Snapshot Hyperspectral Light-Sheet Imaging allows 5D Investigation of Pancreatic Islets

Abstract

The islet of Langerhans is a micro-organ which contributes to blood glucose homeostasis through the regulated secretion of glucagon (from α-cells) and insulin (from β-cells). Cell-cell interactions allow for specific dynamics and responses to glucose that are not seen in equivalent populations of isolated cells. For this reason, investigations of cellular signaling within the intact islet is crucial to a better understanding of diseases as type 1 and type 2 diabetes. Fluorescent markers are powerful non-invasive tools to follow dynamics within cells, thanks to their specificity and reliability for long term experiments. However, the molecular processes of hormones’ secretion are fast, and scanning microscopy techniques often lack of temporal resolution to follow these dynamics.

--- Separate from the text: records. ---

-- ==== Sys2Proof/Machine/RegMap.lean ====
section
/-! DEFINITION. The setup register map (R370, R375) and the ring-set pages of BAR2 (R256): every register and every
field, with the offset, the bits, the access code and the reset value that its chapter's field table gives. -/

namespace Sys2Proof.Machine

/-- The access codes of R8. -/
inductive Acc where
  | ro | rw | rwp | w1c | w1s | wo | rind
  deriving DecidableEq, Repr

/-- The fields of the setup registers, each named register first. -/
inductive Fld where
  | DEV_ID_part | DEV_ID_stepping | DEV_ID_ordering | DEV_ID_hbm_gib | DEV_ID_hbm_stacks
  | DEV_UID_uid
  | DEV_PEN_pen
  | FW_BUILD_build
  | GLOBAL_STATUS_lock_violation | GLOBAL_STATUS_bad_access | GLOBAL_STATUS_setup_locked | GLOBAL_STATUS_start_complete
  | SETUP_LOCK_lock
  | LOCK_LOG_offset | LOCK_LOG_kind | LOCK_LOG_requester | LOCK_LOG_stamp
  | RIND_STATUS_mode | RIND_STATUS_mbx_busy | RIND_STATUS_key_pinned | RIND_STATUS_wdog_ms | RIND_STATUS_wdog_stage1
  | RESET_CAUSE_por | RESET_CAUSE_brownout | RESET_CAUSE_therm_trip | RESET_CAUSE_crit_a | RESET_CAUSE_rst_pin | RESET_CAUSE_wdog | RESET_CAUSE_host_full | RESET_CAUSE_failed_start | RESET_CAUSE_update_act | RESET_CAUSE_crit_b | RESET_CAUSE_perst | RESET_CAUSE_domain_req | RESET_CAUSE_domain_mck | RESET_CAUSE_wdog_mgmt | RESET_CAUSE_crit_where
  | START_STATUS_step_reached | START_STATUS_failed_count | START_STATUS_fail_threshold | START_STATUS_recovery | START_STATUS_start_complete | START_STATUS_last_fail | START_STATUS_fail_step
  | PD_STATE_on
  | PD_HELD_held
  | THERMAL_tj_q2 | THERMAL_hot_sensor | THERMAL_throttle_point | THERMAL_stage | THERMAL_invalid_sensors
  | RAIL_vcore_mv | RAIL_target_mv | RAIL_icore_a | RAIL_margin_low | RAIL_avs_fault
  | UPD_STATUS_active_slot | UPD_STATUS_trial | UPD_STATUS_trial_starts | UPD_STATUS_inactive_state | UPD_STATUS_owner | UPD_STATUS_chunks_done | UPD_STATUS_chunk_count | UPD_STATUS_fused_svn | UPD_STATUS_refusal | UPD_STATUS_ticket_pending | UPD_STATUS_ticket_scope | UPD_STATUS_owner_lock | UPD_STATUS_update_group | UPD_STATUS_hybrid_required | UPD_STATUS_owner_enrolled | UPD_STATUS_last_event
  | UPD_MILK_up_port | UPD_MILK_up_en | UPD_MILK_down_port | UPD_MILK_down_en | UPD_MILK_class | UPD_MILK_chain_stalled
  | REPAIR_LINKS_d2d_repaired | REPAIR_LINKS_d2d_failed | REPAIR_LINKS_hbm_repaired | REPAIR_LINKS_hbm_failed
  | BIST_STATUS_mem_repaired | BIST_STATUS_mem_failed | BIST_STATUS_first_pd | BIST_STATUS_any_failed
  | HIF_STATUS_arg_err | HIF_STATUS_host_reset | HIF_STATUS_drain_declared
  | HIF_RESET_LOG_stamp | HIF_RESET_LOG_epoch
  | EVT_CAUSE_cause
  | EVT_MASK_mask
  | EVT_REARM_any
  | RIND_EVT_mbx_done | RIND_EVT_throttle_event | RIND_EVT_margin_event | RIND_EVT_pd_event | RIND_EVT_sensor_event | RIND_EVT_avs_event
  | RSET_OWNER_owner | RSET_OWNER_tenant_lock | RSET_OWNER_tenant
  | PUNT_DEST_set | PUNT_DEST_tenant_route
  | SKIM_CFG_bypass_wait_ns
  | SKIM_STATUS_arg_err | SKIM_STATUS_poison_event | SKIM_STATUS_bank_held
  | HBM_SPLIT_hbm_split | HBM_SPLIT_lend_en | HBM_SPLIT_split_active | HBM_SPLIT_thermal_vat_cut | HBM_SPLIT_rekey_reserve | HBM_SPLIT_arg_err
  | MIRROR_SESSION_port | MIRROR_SESSION_class | MIRROR_SESSION_trunc_len | MIRROR_SESSION_edited | MIRROR_SESSION_valid
  | TIME_CFG_ref_sel | TIME_CFG_ts_clk_25 | TIME_CFG_pps_en | TIME_CFG_pps_falling | TIME_CFG_reepoch_hold_us
  | TIME_STATUS_ref_active | TIME_STATUS_step_allowed | TIME_STATUS_reepoch_pending | TIME_STATUS_step_pending | TIME_STATUS_slew_active | TIME_STATUS_rate_clamped | TIME_STATUS_ref_lost | TIME_STATUS_pps_event | TIME_STATUS_pps_missing | TIME_STATUS_arg_err | TIME_STATUS_epoch_event | TIME_STATUS_epoch
  | TIME_NOW_LO_subns | TIME_NOW_LO_ns | TIME_NOW_LO_epoch
  | TIME_NOW_HI_sec
  | TIME_RATE_rate_adj
  | TIME_SLEW_offset_ns | TIME_SLEW_slew_ppm
  | TIME_STEP_LO_subns | TIME_STEP_LO_ns | TIME_STEP_LO_epoch
  | TIME_STEP_HI_sec
  | TIME_CTL_step_go | TIME_CTL_step_at_pps | TIME_CTL_reepoch
  | PPS_CAP_LO_subns | PPS_CAP_LO_ns | PPS_CAP_LO_epoch
  | PPS_CAP_HI_sec
  | EPOCH_LOG_LO_subns | EPOCH_LOG_LO_ns | EPOCH_LOG_LO_epoch
  | EPOCH_LOG_HI_sec
  | TRIG_START_LO_subns | TRIG_START_LO_ns | TRIG_START_LO_epoch
  | TRIG_START_HI_sec
  | TRIG_PERIOD_period_ns
  | TRIG_CTL_targets | TRIG_CTL_out_mask | TRIG_CTL_pulse_ns | TRIG_CTL_arm | TRIG_CTL_fw_owned | TRIG_CTL_fire_late | TRIG_CTL_disarm_event | TRIG_CTL_fired
  | GATE_TRIG_unit | GATE_TRIG_en
  | STR_BLOCK_CFG_mode
  | STR_CTL_purge_addr | STR_CTL_purge_start | STR_CTL_purge_running | STR_CTL_purge_refused
  | STR_STATUS_arg_err | STR_STATUS_throttle_level | STR_STATUS_poison_event | STR_STATUS_poisoned_count
  | STR_LOG_addr | STR_LOG_kind | STR_LOG_stamp
  | STR_LKP_seg_src | STR_LKP_seg_len_m1 | STR_LKP_seg_dst | STR_LKP_seg_probe | STR_LKP_seg_en | STR_LKP_width0 | STR_LKP_width1 | STR_LKP_probe1_en | STR_LKP_search_en | STR_LKP_overload_action | STR_LKP_default_action
  | CHURN_CFG_mck_action
  | MCK_LOG_cluster | MCK_LOG_store | MCK_LOG_bank | MCK_LOG_addr | MCK_LOG_repeat | MCK_LOG_stamp
  | MCK_STATUS_mck_event | MCK_STATUS_fault_event | MCK_STATUS_quarantine_event | MCK_STATUS_reload_pending
  | CLUSTER_QUARANTINE_bits
  | PUBLISH_STATUS_parity | PUBLISH_STATUS_draining | PUBLISH_STATUS_staging | PUBLISH_STATUS_ready | PUBLISH_STATUS_busy_event | PUBLISH_STATUS_drain_cut_event | PUBLISH_STATUS_drain_count | PUBLISH_STATUS_publish_seq
  | PUBLISH_CFG_drain_limit_us
  | NAT_STATUS_arg_err | NAT_STATUS_exhaust_event
  | NAT_POOL_base | NAT_POOL_size | NAT_POOL_en | NAT_POOL_used | NAT_POOL_tag
  | NAT_TQUOTA_limit | NAT_TQUOTA_used
  | CELLAR_CFG_quota_action | CELLAR_CFG_full_action | CELLAR_CFG_stash_action
  | AGE_CTL_age_epoch | AGE_CTL_hint_min | AGE_CTL_sweep_running | AGE_CTL_sweep_pending | AGE_CTL_sweep_now
  | AGE_CLASS_timeout
  | CELLAR_REKEY_rekey_start | CELLAR_REKEY_rekey_running | CELLAR_REKEY_rekey_refused | CELLAR_REKEY_key_pinned | CELLAR_REKEY_rekey_bucket
  | CELLAR_STATUS_stash_used | CELLAR_STATUS_records_used | CELLAR_STATUS_arg_err | CELLAR_STATUS_poison_event
  | TENANT_QUOTA_limit | TENANT_QUOTA_used
  | SCHED_Q_sp_group | SCHED_Q_weight | SCHED_Q_timed | SCHED_Q_shape_en | SCHED_Q_rate_mbps | SCHED_Q_burst
  | SCHED_PORT_shape_en | SCHED_PORT_rate_mbps | SCHED_PORT_burst | SCHED_PORT_guard_en | SCHED_PORT_late_policy
  | LAUNCH_CFG_launch_horizon_us
  | EGR_STATUS_arg_err
  | GATE_LIST_open_mask | GATE_LIST_dur_ns | GATE_LIST_last
  | WHEY_CFG_key_sel
  | WHEY_STATUS_arg_err | WHEY_STATUS_overload_event | WHEY_STATUS_periodic_running | WHEY_STATUS_periodic_pending | WHEY_STATUS_export_epoch | WHEY_STATUS_queue_fill
  | WHEY_CTL_epoch_now
  | WHEY_ROUTE_set | WHEY_ROUTE_ring_en | WHEY_ROUTE_tenant_route | WHEY_ROUTE_ipfix_en | WHEY_ROUTE_exporter
  | IPFIX_CFG_en | IPFIX_CFG_port | IPFIX_CFG_class | IPFIX_CFG_smac_idx | IPFIX_CFG_dscp | IPFIX_CFG_mtu | IPFIX_CFG_template_refresh_s | IPFIX_CFG_dmac | IPFIX_CFG_src_ipv4 | IPFIX_CFG_dst_ipv4 | IPFIX_CFG_src_udp | IPFIX_CFG_dst_udp | IPFIX_CFG_domain_id | IPFIX_CFG_pen
  | DROP_SAMPLE_CFG_one_in
  | WHEY_VIEW_view | WHEY_VIEW_src_off | WHEY_VIEW_dst_off | WHEY_VIEW_proto_off | WHEY_VIEW_sport_off | WHEY_VIEW_dport_off | WHEY_VIEW_nat_lib
  | QWM_wm_kib | QWM_en
  | TALLY_CTL_snap_now | TALLY_CTL_snap_busy | TALLY_CTL_snap_pending | TALLY_CTL_snap_overrun | TALLY_CTL_arg_err | TALLY_CTL_snap_seq
  | TALLY_SETCFG_en | TALLY_SETCFG_user_only
  | TALLY_GROUP_user_read | TALLY_GROUP_n_counters
  | TALLY_PROG_event | TALLY_PROG_tenant | TALLY_PROG_tenant_en | TALLY_PROG_chain | TALLY_PROG_load | TALLY_PROG_load_value
  | OCTET_LAYOUT_start_width | OCTET_LAYOUT_lane_rate | OCTET_LAYOUT_tx_invert | OCTET_LAYOUT_rx_invert
  | OCTET_STATUS_arg_err
  | LANE_TEST_tx_pattern | LANE_TEST_rx_pattern | LANE_TEST_test_rate | LANE_TEST_latch | LANE_TEST_clear | LANE_TEST_lock | LANE_TEST_lock_lost | LANE_TEST_saturated | LANE_TEST_err_cnt | LANE_TEST_bit_cnt | LANE_TEST_lock_loss
  | PORT_CFG_admin_en | PORT_CFG_an_en | PORT_CFG_lt_en | PORT_CFG_fabric_port | PORT_CFG_hold_admit | PORT_CFG_pause_rx_en | PORT_CFG_pfc_rx_en | PORT_CFG_degrade_down | PORT_CFG_max_frame | PORT_CFG_down_debounce_us | PORT_CFG_up_debounce_us
  | PORT_HOLD_port_hold_us
  | PORT_STATUS_link_up | PORT_STATUS_an_done | PORT_STATUS_lt_done | PORT_STATUS_align_lock | PORT_STATUS_local_fault | PORT_STATUS_remote_fault | PORT_STATUS_hold_active | PORT_STATUS_flushing | PORT_STATUS_fec_degraded | PORT_STATUS_down_event | PORT_STATUS_up_event | PORT_STATUS_degrade_event | PORT_STATUS_arg_err
  | FEC_DEGRADE_degrade_thresh | FEC_DEGRADE_degrade_window_us
  | PFC_MAP_class_prio
  | PTP_PORT_rx_adj_ps | PTP_PORT_tx_adj_ps | PTP_PORT_asym_ps | PTP_PORT_tc_en | PTP_PORT_tc_l2 | PTP_PORT_tc_udp
  | PORT_TEST_loopback | PORT_TEST_gen_en | PORT_TEST_chk_en | PORT_TEST_payload | PORT_TEST_fill | PORT_TEST_gen_len | PORT_TEST_gen_rate | PORT_TEST_gen_count
  | PORT_GEN_HDR_dmac | PORT_GEN_HDR_ethertype
  | PORT_CHK_gen_sent | PORT_CHK_chk_ok | PORT_CHK_chk_gap | PORT_CHK_chk_misorder | PORT_CHK_chk_payload_err
  | SEL_OFFSETS_off
  | SEP_STATUS_arg_err | SEP_STATUS_lb_key_pending
  | LB_KEY_key
  | LB_KEY_CTL_apply
  | PUNT_AGG_rate_pps | PUNT_AGG_burst
  | PUNT_POLICER_rate_pps | PUNT_POLICER_burst
  | SEL_ENTRY_sel_data | SEL_ENTRY_sel_care | SEL_ENTRY_profile_id | SEL_ENTRY_inner | SEL_ENTRY_pass_mask | SEL_ENTRY_set_mask | SEL_ENTRY_valid
  | PROFILE_ext_src_off | PROFILE_ext_width_m1 | PROFILE_ext_dst_off | PROFILE_ext_en | PROFILE_probe_en | PROFILE_probe_w | PROFILE_probe_off | PROFILE_probe_adj | PROFILE_l3_off | PROFILE_l3_kind | PROFILE_l4_off | PROFILE_l4_kind | PROFILE_tsrc_mode | PROFILE_tsrc_off | PROFILE_tsrc_shift | PROFILE_tsrc_bits_m1 | PROFILE_tmap_base | PROFILE_chain_en | PROFILE_chain_base | PROFILE_depth_action | PROFILE_decap_start | PROFILE_decap_len | PROFILE_short_action | PROFILE_trail_action | PROFILE_ip_len_check | PROFILE_udp_len_check | PROFILE_lb_mask | PROFILE_lb_table | PROFILE_lb_en | PROFILE_tenant_miss_action | PROFILE_tenant_key | PROFILE_valid
  | SEP_PORT_CFG_assumed_len | SEP_PORT_CFG_port_set
  | TENANT_MAP_tenant | TENANT_MAP_valid
  | POOL_CARVE_p0_granules | POOL_CARVE_p1_granules | POOL_CARVE_p2_granules | POOL_CARVE_p3_granules
  | BUF_STATUS_arg_err | BUF_STATUS_double_free_event | BUF_STATUS_foreign_free_event | BUF_STATUS_vat_full_event | BUF_STATUS_ecc_event | BUF_STATUS_buffers_retired
  | POOL_STATUS_buffers | POOL_STATUS_free | POOL_STATUS_free_min
  | BUF_LOG_index | BUF_LOG_pool | BUF_LOG_requester | BUF_LOG_owner | BUF_LOG_kind | BUF_LOG_stamp
  | VAT_CFG_vat_gib
  | VAT_STATUS_segments | VAT_STATUS_segments_free | VAT_STATUS_free_min
  | POOL_QUOTA_limit | POOL_QUOTA_used
  | ING_CLASS_mode | ING_CLASS_default_class | ING_CLASS_pcp_class
  | PFC_TX_pause_quanta | PFC_TX_refresh_quanta
  | ING_ACCT_xoff | ING_ACCT_xon | ING_ACCT_headroom | ING_ACCT_pfc_gen | ING_ACCT_empty_pfc | ING_ACCT_cut_through
  | EGR_Q_egr_limit | EGR_Q_spill_thresh | EGR_Q_spill_en | EGR_Q_vat_limit | EGR_Q_ecn_min | EGR_Q_ecn_max | EGR_Q_ecn_en
  | FAB_CFG_device_id | FAB_CFG_fabric_en | FAB_CFG_ethertype | FAB_CFG_hops_init | FAB_CFG_late_pass | FAB_CFG_gap_timeout_us | FAB_CFG_pin_ms
  | RESEQ_CFG_stream_hold_max
  | FAB_STATUS_arg_err | FAB_STATUS_overflow_event | FAB_STATUS_pin_event | FAB_STATUS_held
  | FAB_UPLINK_port | FAB_UPLINK_weight | FAB_UPLINK_valid
  | FAB_ROUTE_uplink_mask | FAB_ROUTE_valid | FAB_ROUTE_pinned
  | FAB_GROUP_dest | FAB_GROUP_valid
  | NH_GROUP_member_base | NH_GROUP_count | NH_GROUP_valid | NH_GROUP_skip_down
  | NH_MEMBER_dmac | NH_MEMBER_port | NH_MEMBER_valid | NH_MEMBER_smac_idx | NH_MEMBER_vid | NH_MEMBER_vlan_op | NH_MEMBER_pcp | NH_MEMBER_l2_en
  | SMAC_mac
  | INDIR_entry
  | RING_BASE_addr
  | RING_CTL_log2_size | RING_CTL_en | RING_CTL_vector | RING_CTL_mod_count | RING_CTL_mod_time_us | RING_CTL_irq_en | RING_CTL_stopped
  | SB_ADDR_addr
  | SET_CTL_set_en
  | SET_ERR_db_err | SET_ERR_dma_err | SET_ERR_cfg_err | SET_ERR_last_ring
  deriving DecidableEq, Repr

Light sheet microscopy, with its intrinsic optical sectioning, permits the acquisition of fast, three-dimensional data sets from living samples, with low photobleaching. However, it is also needed to visualize multiple probes simultaneously, which increases the complexity of the system. Snapshot hyperspectral imaging overcomes these limitations, allowing real-time acquisition of (x,y,λ) voxels containing all the spatial and spectral information for each pixel in the image. We demonstrate the combination of a snapshot hyperspectral system, the Image Mapper Spectrometer (IMS), with an inverted Selective Plane Illumination Microscope (iSPIM). This novel snapshot hyperspectral light-sheet architecture provides three dimensional, high (spatial and temporal) resolution images of multiple fluorophores with a single excitation wavelength. This approach allows distinguishing α- from β-cells in an intact islet, while simultaneously acquiring information on the calcium activity and other cellular dynamics including changes in intracellular Zn2+.